The first two translate to:

  #PBS -o </workdir/>out.txt
  #PBS -e </workdir/>err.txt 

where the </workdir/> is explicitly added if set using setWorkingDirectory.

Torque has no direct support for settting stdin (as far as I can tell). So this is implemented by explicitly redirecting to the executable in the job script.

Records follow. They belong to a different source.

-- ==== Sys2Proof/Word.lean ====
section
/-! DEFINITION. The words DMC moves, by their names in the spec (R5, R7). Bit 0 is the least significant bit. -/

namespace Sys2Proof

/-- One 8-bit colour channel (`CH_W`, R5). -/
abbrev Byte := BitVec 8

/-- One frame-buffer entry of `PIX_W` = 24 bits, packed `{R, G, B}` (R5, R30, R43). -/
abbrev Pixel := BitVec 24

/-- One word of the glyph ROM, 25 bits, bit `r*5 + c` for row `r` and column `c` (R31). -/
abbrev GlyphWord := BitVec 25

/-- One command word of `CMD_W` = 32 bits (R5, R55). -/
abbrev CmdWord := BitVec 32

/-- A digit 0..9: an index of the glyph ROM, and the counter's range (R20, R31, R42). -/
abbrev Digit := Fin 10

/-- A physical pixel position 0..24: an index of the frame buffer (R41). -/
abbrev PixIndex := Fin 25

/-- A position 0..74 in the commit stream (R26, R99). -/
abbrev StreamIndex := Fin 75

end Sys2Proof
end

An example, that assumes that /home/xenon is $HOME, test_workdir is the workdir and test_in.txt in the workdir contains the input:

description.setWorkingDirectory("test_workdir");
description.setExecutable("/bin/cat");
description.setStdin("test_in.txt");
description.setStdout("test_out.txt");

This will produce the following job script:

#!/bin/sh
#PBS -S /bin/sh
#PBS -N xenon
#PBS -d /home/xenon/test_workdir
#PBS -o /home/xenon/test_workdir/test_out.txt
#PBS -l nodes=1:ppn=1
#PBS -l walltime=00:15:00
/bin/cat< test_in.txt

It seems to work fine in our Torque test setup.

jmaassen commented 6 years ago

Maybe you could test the above job script on your cluster to see what happens? Just replace /home/xenon/test_workdir with an existing workdir and ensure the test_in.txt exists there.

felipeZ commented 6 years ago

It works and produces two files: test_out.txt and xenon.e4979691 inside the test_workdir folder.

jmaassen commented 6 years ago

OK, so the approach used in 2.x seems to give the expect result.